Kinetics and stoichiometry of sulfide oxidation by sewer biofilms.

Oxidation of sulfide under aerobic conditions by biofilms grown on municipal wastewater in 6 identical pipe reactors was investigated. The biofilms were grown at pH 7.6 and temperatures of 20 and 25 degrees C under aerobic-anaerobic transient conditions with pulse dosing of sulfide in the bulk water. The pulse dosing of sulfide served to simulate conditions in a gravity sewer located downstream of a pressure main. During growth of the biofilms, sulfide was pulse dosed in concentrations of 0, 0.5, 2.0 and 5.0 g Sm(-3) with a frequency of 1h(-1). Based on a series of batch experiments, kinetics and stoichiometry of sulfide oxidation by the sewer biofilms was investigated and a rate equation and a stoichiometric constant proposed. Sulfide oxidation kinetics was significantly faster for biofilms grown at sulfide loadings of 0.5, 2.0 and 5.0 g Sm(-3)h(-1) than for biofilms grown in the absence of sulfide. However, the kinetics of sulfide oxidation was relatively constant for biofilms grown at sulfide loadings above 0.5 g Sm(-3)h(-1). Mass balance calculations of dissolved oxygen and sulfur compounds suggested the oxidation product to be elemental sulfur. Further oxidation of elemental sulfur could not be documented.
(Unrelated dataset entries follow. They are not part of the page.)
-- ==== Sys2Proof/Tests/Slice0.lean ====
section
/-! SUPPORT. Tests of the model: the well-formedness check, a word of every instruction written out from the table of rule R77, one
or two small steps for each instruction with the expected values of `95_test_vectors.md` (the vector is named before the test), the
environment actions, and for every obligation with hypotheses a concrete state and operands that meet them. -/

namespace Sys2Proof.Tests

open Sys2Proof.Machine

/-! ## Well-formedness -/

theorem test_ldI_needs_hasAB : (Instr.ldI 0x123).wellFormedWith false = false := by decide
theorem test_jpV0_needs_hasAB : (Instr.jpV0 0x123).wellFormedWith false = false := by decide
theorem test_ldI_wellFormed : (Instr.ldI 0x123).wellFormed = true := by decide
theorem test_cls_needs_nothing : Instr.cls.wellFormedWith false = true := by decide

/-! ## Decoding: words written out bit by bit (vectors DE1 to DE25) -/

/-- The decoder gives exactly this instruction for the word. -/
abbrev Decodes (op : Word) (i : Instr) : Prop := decodeWord op = .ok i

/-- The decoder rejects the word. -/
abbrev Invalid (op : Word) : Prop := decodeWord op = .error (.invalidWord op)

theorem test_decode_00E0 : Decodes 0b0000000011100000 .cls := by decide
theorem test_decode_00EE : Decodes 0b0000000011101110 .ret := by decide
theorem test_decode_1nnn : Decodes 0b0001101010111100 (.jp 0xABC) := by decide
theorem test_decode_2nnn : Decodes 0b0010111111111111 (.call 0xFFF) := by decide
theorem test_decode_3xkk : Decodes 0b0011101011111111 (.seImm 10 0xFF) := by decide
theorem test_decode_4xkk : Decodes 0b0100000000000111 (.sneImm 0 0x07) := by decide
theorem test_decode_5xy0 : Decodes 0b0101101010110000 (.seReg 10 11) := by decide
theorem test_decode_6xkk : Decodes 0b0110111101000010 (.ldImm 15 0x42) := by decide
theorem test_decode_7xkk : Decodes 0b0111000000000001 (.addImm 0 0x01) := by decide
theorem test_decode_8xy0 : Decodes 0b1000000100100000 (.ldReg 1 2) := by decide
theorem test_decode_8xy1 : Decodes 0b1000000100100001 (.orReg 1 2) := by decide
theorem test_decode_8xy2 : Decodes 0b1000000100100010 (.andReg 1 2) := by decide
theorem test_decode_8xy3 : Decodes 0b1000000100100011 (.xorReg 1 2) := by decide
theorem test_decode_8xy4 : Decodes 0b1000000100100100 (.addReg 1 2) := by decide
theorem test_decode_8xy5 : Decodes 0b1000000100100101 (.sub 1 2) := by decide
theorem test_decode_8xy6 : Decodes 0b1000000100100110 (.shr 1 2) := by decide
theorem test_decode_8xy7 : Decodes 0b1000000100100111 (.subn 1 2) := by decide
theorem test_decode_8xyE : Decodes 0b1000000100101110 (.shl 1 2) := by decide
theorem test_decode_9xy0 : Decodes 0b1001101010110000 (.sneReg 10 11) := by decide
theorem test_decode_Annn : Decodes 0b1010000100100011 (.ldI 0x123) := by decide
theorem test_decode_Bnnn : Decodes 0b1011000100100011 (.jpV0 0x123) := by decide
theorem test_decode_Cxkk : Decodes 0b1100001100001111 (.rnd 3 0x0F) := by decide
theorem test_decode_Dxyn : Decodes 0b1101000100100101 (.drw 1 2 5) := by decide
theorem test_decode_Ex9E : Decodes 0b1110000110011110 (.skp 1) := by decide
theorem test_decode_ExA1 : Decodes 0b1110000110100001 (.sknp 1) := by decide
theorem test_decode_Fx07 : Decodes 0b1111000100000111 (.ldVxDt 1) := by decide
theorem test_decode_Fx0A : Decodes 0b1111000100001010 (.ldVxK 1) := by decide
theorem test_decode_Fx15 : Decodes 0b1111000100010101 (.ldDtVx 1) := by decide
theorem test_decode_Fx18 : Decodes 0b1111000100011000 (.ldStVx 1) := by decide
theorem test_decode_Fx1E : Decodes 0b1111000100011110 (.addI 1) := by decide
theorem test_decode_Fx29 : Decodes 0b1111000100101001 (.ldF 1) := by decide
theorem test_decode_Fx33 : Decodes 0b1111000100110011 (.ldB 1) := by decide
theorem test_decode_Fx55 : Decodes 0b1111000101010101 (.ldMemVx 1) := by decide
theorem test_decode_Fx65 : Decodes 0b1111000101100101 (.ldVxMem 1) := by decide
theorem test_decode_Dxy0 : Decodes 0xD120 (.drw 1 2 0) := by decide

theorem test_invalid_family_0 : Invalid 0x0000 ∧ Invalid 0x00E1 ∧ Invalid 0x00FE ∧ Invalid 0x0FFF := by decide
theorem test_invalid_families_5_9 : Invalid 0x5AB1 ∧ Invalid 0x5ABF ∧ Invalid 0x9AB4 := by decide
theorem test_invalid_family_8 : Invalid 0x8128 ∧ Invalid 0x812D ∧ Invalid 0x812F := by decide
theorem test_invalid_families_E_F : Invalid 0xE19F ∧ Invalid 0xE100 ∧ Invalid 0xF108 ∧ Invalid 0xF185 := by decide
theorem test_invalid_without_AB : decodeWordWith false 0xA123 = .error (.invalidWord 0xA123) := by decide
theorem test_decode_truncated : decodeBytes [0x12] = .error .truncated := by decide

/-- The host's reading of a table word takes the high byte first (R53). -/
theorem test_decodeTableWord : decodeTableWord 16 0x1ABC = some (.jp 0xABC) := by decide

/-! ## Small states -/

/-- The reset state with the instruction word `op` at 0x200, the convention of the vectors. -/
def holding (op : Nat) : State := State.reset.withFetchWord 16 op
Sulfide-iron interactions in domestic wastewater from a gravity sewer.

Interactions between iron and sulfide in domestic wastewater from a gravity sewer were investigated with particular emphasis on redox cycling of iron and iron sulfide formation. The concentration ranges of iron and total sulfide in the experiments were 0.4-5.4mgFeL(-1) and 0-5.1mgSL(-1), respectively. During anaerobic conditions, iron reduction kinetics were investigated and reduction rates amounted on average to 1.32mgFeL(-1)d(-1). Despite the very low solubility of iron sulfide, the reduced iron reacted only partly with sulfide to produce iron sulfide, even when dissolved sulfide was in excess. When a ferric chloride solution was added to sulfide containing anaerobic wastewater, the ferric iron was quickly reduced to ferrous forms by oxidation of dissolved sulfide and the ferrous iron precipitated almost completely as iron sulfide. During aerobic conditions, iron sulfide was oxidized with a half-life period of 11.7h. The oxidation rate of iron sulfide was significantly lower than that reported for the oxidation of dissolved sulfide.